### Exercise objective:
Beneath this line are the data; copy exactly the part of them that opens with the line containing "let key := pa / 8" and closes with the line containing "def sameSet (a", and only that part.
:: Exercise inputs ::
/-- Bytes are written into one 64-bit word (R319): a narrow write merges, and poisons the word if its read fails. -/
def State.sramWriteWord (s : State) (pa : Nat) (bs : List Byte) (upset : Nat) (own : Bool) : State :=
  let key := pa / 8
  if Nat.beq (pa % 8) 0 && Nat.beq bs.length 8 then { s with sramDamage := SMap.erase s.sramDamage key }.store pa bs
  else
    let r := s.sramDecode pa upset own
    match r.1 with
    | .ok | .corrected _ _ | .mistaken _ | .poison => r.2.store pa bs
    | .uncorrectable => { r.2 with sramDamage := SMap.insert r.2.sramDamage key .poison }.store pa bs

/-! ## The system cache (11_memory_and_bandwidth R320, R328 to R331)

`mem` holds the bytes of DDR as every initiator sees them, those of dirty lines among them (R328); the code words in DDR itself have
their damage, and a dirty line keeps the bytes that DDR holds below it. -/

/-- The way-partitioning group of a class (R329). -/
def State.slcGroup (s : State) (cls : Nat) : Nat :=
  bitsOf (s.reg (Reg.SLC_CLSGRP (cls / 8))).toNat (4 * (cls % 8) + 3) (4 * (cls % 8))

/-- The ways in which a class may allocate: its group's mask without held ways (R329). -/
def State.slcWays (s : State) (cls : Nat) : List Nat :=
  let mask := s.fld (Reg.SLC_WAYMASK (s.slcGroup cls)) Fld.SLC_WAYMASK_WAYS
  (List.range 24).filter fun w => bitAt mask w && !(s.heldWay w)

/-- Two lines lie in one slice. -/
def sameSlice (a b : Nat) : Bool := Nat.beq (ddrSub 16 (a * 64)) (ddrSub 16 (b * 64))

/-- Two lines lie in one set of one slice. -/
def sameSet (a b : Nat) : Bool :=
  Nat.beq a b || (sameSlice a b && Nat.beq (Config.slcSet a % 2048) (Config.slcSet b % 2048))

/-- The damage of the code words after a line leaves the cache: a dirty one is written back as a whole code word, or as a poison
word where its data are lost (R320, R328). -/
def SlcLine.leaves (l : SlcLine) (d : List (Nat × Damage)) : List (Nat × Damage) :=
  if !l.dirty then d
  else if l.bad then SMap.insert d ((ddrBase + l.line * 64) / 64) .poison
  else SMap.erase d ((ddrBase + l.line * 64) / 64)

/-- The lines that `p` names leave the cache. -/
def State.evictAll (s : State) (p : SlcLine → Bool) : State :=
  { s with slc := s.slc.filter fun l => !(p l), ddrDamage := (s.slc.filter p).foldl (fun d l => l.leaves d) s.ddrDamage }

/-- Replacement of the accessing class's group learns that it met `line` in `way`; no other group's does (R329, R39). -/
def State.slcUse (s : State) (cls line way : Nat) : State :=
  let g := Fin.ofNat 8 (s.slcGroup cls)
  { s with slcUses := s.slcUses.set g ((line, way) :: s.slcUses[g].filter fun x => !(Nat.beq x.2 way && sameSet x.1 line)) }

/-- The way of `ways` that a new line takes: one free in the whole slice, else one free in its set, else the way that replacement
takes of what the group itself has met in the set (log entry 80). -/
def State.slcWay (s : State) (line cls w0 : Nat) (ways : List Nat) : Nat :=
  let slice := s.slc.filter fun l => sameSlice l.line line
  match ways.find? fun w => !(slice.any fun l => Nat.beq l.way w) with
  | some w => w
  | none =>
    match ways.find? fun w => !(slice.any fun l => Nat.beq l.way w && sameSet l.line line) with
    | some w => w
    | none =>
      let met := (s.slcUses[Fin.ofNat 8 (s.slcGroup cls)].filter fun x => sameSet x.1 line).map (·.2)
      ways[Config.slcVictim met ways % ways.length]?.getD w0

/-- A miss allocates a line in a way of the class's group; a group without ways allocates nothing. -/
def State.slcAllocate (s : State) (line cls : Nat) (dirty : Bool) : State :=
  match s.slcWays cls with
  | [] => s
  | w0 :: ws =>
    let way := s.slcWay line cls w0 (w0 :: ws)
    let s1 := (s.evictAll fun l => Nat.beq l.way way && sameSet l.line line).slcUse cls line way
    { s1 with slc := { line, way, dirty, cls, bad := false, old := if dirty then s.bytes (ddrBase + line * 64) 64 else [] } :: s1.slc }

/-- A line that is written in the cache: dirty, of the writer's class; a write of the whole line mends lost data (R330). -/
def State.slcDirty (s : State) (line cls : Nat) (whole : Bool) : State :=
  { s with slc := s.slc.map fun x =>
      if Nat.beq x.line line then
        { x with dirty := true, cls, bad := x.bad && !whole, old := if x.dirty then x.old else s.bytes (ddrBase + line * 64) 64 }
      else x }

/-- A whole line is written: it hits or allocates, and where the class's group has no ways it goes to DDR as a code word. -/
def State.slcWriteLine (s : State) (line cls : Nat) : State :=
  match s.slcFind line with
  | some l => (s.slcDirty line cls true).slcUse cls line l.way
  | none =>
    if (s.slcWays cls).isEmpty then { s with ddrDamage := SMap.erase s.ddrDamage ((ddrBase + line * 64) / 64) }
    else s.slcAllocate line cls true

/-! ## Caches of the application cores (13_host_cores_and_redundancy R362, R363, R370) -/

/-- Sets and ways of a cache: 64 KiB of 8 ways, or 2 MiB of 16. -/
def cacheSize : CacheId → Nat × Nat
  | .l2 _ => (2048, 16)
  | _ => (128, 8)

/-- Cache `c` holds `line`: an address ÷ 64. -/
def CacheLine.is (x : CacheLine) (c : CacheId) (line : Nat) : Bool := decide (x.cache = c) && Nat.beq x.line line

/-- A line enters a cache; a full set gives up one of its lines, and `back` says where a dirty one goes. -/
def State.cacheFill (s : State) (back : State → Nat → State) (c : CacheId) (line : Nat) (dirty : Bool) : State :=
  if s.caches.any (·.is c line) then
    { s with caches := s.caches.map fun x => if x.is c line then { x with dirty := x.dirty || dirty } else x }
  else
    let z := cacheSize c
    let set := s.caches.filter fun x => decide (x.cache = c) && Nat.beq (x.line % z.1) (line % z.1)
    let out := if Nat.blt set.length z.2 then [] else set[Config.cacheVictim (set.map (·.line)) % z.2]?.toList
    let s1 : State := { s with caches := { cache := c, line, dirty } :: s.caches.filter fun x => !(out.contains x) }
    out.foldl (fun s x => if x.dirty then back s x.line else s) s1

/-- A line enters the L2 of pair `p`; a dirty line it gives up is written back to memory with the class label `cls`. -/
def State.fillL2 (s : State) (cls p line : Nat) (dirty : Bool) : State :=
  s.cacheFill (fun s l => s.slcWriteLine (l - ddrBase / 64) cls) (.l2 (Fin.ofNat 8 p)) line dirty

/-- A line enters the L1 data cache of core `k`; a dirty line it gives up goes to the L2. -/
def State.fillL1 (s : State) (cls k line : Nat) (dirty : Bool) : State :=
  s.cacheFill (fun s l => s.fillL2 cls (k / 2) l true) (.l1d (Fin.ofNat 16 k)) line dirty

/-- A hart's access to DDR fills the L2 of its pair and its L1 cache, dirty where it stores; in lock mode the data reach both cores
(R369, R370).  DDR alone is cached (R363). -/
def State.hartFill (s : State) (req : Req) (ty : AccType) (line : Nat) : State :=
  match req.ini with
  | .ac k =>
    let p := k.val / 2
    let cores := if s.locks p then [2 * p, 2 * p + 1] else [k.val]
    cores.foldl (fun s c => match ty with
      | .fetch => s.cacheFill (fun s _ => s) (.l1i (Fin.ofNat 16 c)) line false
      | .read => s.fillL1 req.cl c line false
      | _ => s.fillL1 req.cl c line true) (s.fillL2 req.cl p line false)
  | _ => s

/-- A cache of application core `k`, or of its pair. -/
def cacheOf (c : CacheId) (k : Fin 16) : Bool :=
  match c with
  | .l1i n | .l1d n => decide (n = k)
  | .l2 p => Nat.beq p (k.val / 2)

/-- A write of a line takes it out of every cache but the writer's own (R363). -/
def State.snoop (s : State) (ini : Initiator) (line : Nat) : State :=
  { s with caches := s.caches.filter fun x => !(Nat.beq x.line line) || (match ini with | .ac k => cacheOf x.cache k | _ => false) }

/-! ## Accesses to DDR -/

/-- A read of bytes within one code word, `upset` being wrong symbols of the word in DDR: from a core's dirty line, from the system
cache, or from DDR, which allocates where its data are good (R315, R328; log entry 80). -/
def State.ddrRead (s : State) (req : Req) (ty : AccType) (pa n upset : Nat) : Resp × List Byte × State :=
  let line := (pa - ddrBase) / 64
  let r : Resp × List Byte × State :=
    if s.dirtyAtCore (pa / 64) then (.okay, s.bytes pa n, s)
    else
      match s.slcFind line with
      | some l =>
        let s1 := s.slcUse req.cl line l.way
        if l.bad then (.ue, List.replicate n 0#8, s1) else (.okay, s1.bytes pa n, s1)
      | none =>
        let r := s.ddrReadWord (iidOf req.ini).toNat pa n upset
        (r.1, r.2.1, if decide (r.1 = .okay) then r.2.2.slcAllocate line req.cl false else r.2.2)
  (r.1, r.2.1, if decide (r.1 = .okay) then r.2.2.hartFill req ty (pa / 64) else r.2.2)

/-- A write of bytes within one code word (R316, R317, R328).  A miss that writes the whole word needs no read, nor does one of a line
that a core holds dirty, which passes its data on (R363).  One that writes less reads the word from DDR: a good word is allocated, and
where the read fails, or the class's group has no ways, the controller merges the bytes in DDR. -/
def State.ddrWrite (s : State) (req : Req) (pa : Nat) (bs : List Byte) (upset : Nat) : Resp × State :=
  let line := (pa - ddrBase) / 64
  let iid := (iidOf req.ini).toNat
  let r : Resp × State :=
    if (Nat.beq (pa % 64) 0 && Nat.beq bs.length 64) || s.dirtyAtCore (pa / 64) then (.okay, (s.slcWriteLine line req.cl).store pa bs)
    else
      match s.slcFind line with
      | some l => (if l.bad then .ue else .okay, ((s.slcDirty line req.cl false).slcUse req.cl line l.way).store pa bs)
      | none =>
        match s.slcWays req.cl, s.decodeDdr pa upset with
        | [], _ | _, .uncorrectable | _, .poison => s.ddrWriteWord iid pa bs upset
        | _, _ => (.okay, (((s.ddrDecode pa upset 1 iid).2).slcAllocate line req.cl true).store pa bs)
  (r.1, r.2.snoop req.ini (pa / 64))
:::
### Result of the task:
  let key := pa / 8
  if Nat.beq (pa % 8) 0 && Nat.beq bs.length 8 then { s with sramDamage := SMap.erase s.sramDamage key }.store pa bs
  else
    let r := s.sramDecode pa upset own
    match r.1 with
    | .ok | .corrected _ _ | .mistaken _ | .poison => r.2.store pa bs
    | .uncorrectable => { r.2 with sramDamage := SMap.insert r.2.sramDamage key .poison }.store pa bs

/-! ## The system cache (11_memory_and_bandwidth R320, R328 to R331)

`mem` holds the bytes of DDR as every initiator sees them, those of dirty lines among them (R328); the code words in DDR itself have
their damage, and a dirty line keeps the bytes that DDR holds below it. -/

/-- The way-partitioning group of a class (R329). -/
def State.slcGroup (s : State) (cls : Nat) : Nat :=
  bitsOf (s.reg (Reg.SLC_CLSGRP (cls / 8))).toNat (4 * (cls % 8) + 3) (4 * (cls % 8))

/-- The ways in which a class may allocate: its group's mask without held ways (R329). -/
def State.slcWays (s : State) (cls : Nat) : List Nat :=
  let mask := s.fld (Reg.SLC_WAYMASK (s.slcGroup cls)) Fld.SLC_WAYMASK_WAYS
  (List.range 24).filter fun w => bitAt mask w && !(s.heldWay w)

/-- Two lines lie in one slice. -/
def sameSlice (a b : Nat) : Bool := Nat.beq (ddrSub 16 (a * 64)) (ddrSub 16 (b * 64))

/-- Two lines lie in one set of one slice. -/
def sameSet (a b : Nat) : Bool :=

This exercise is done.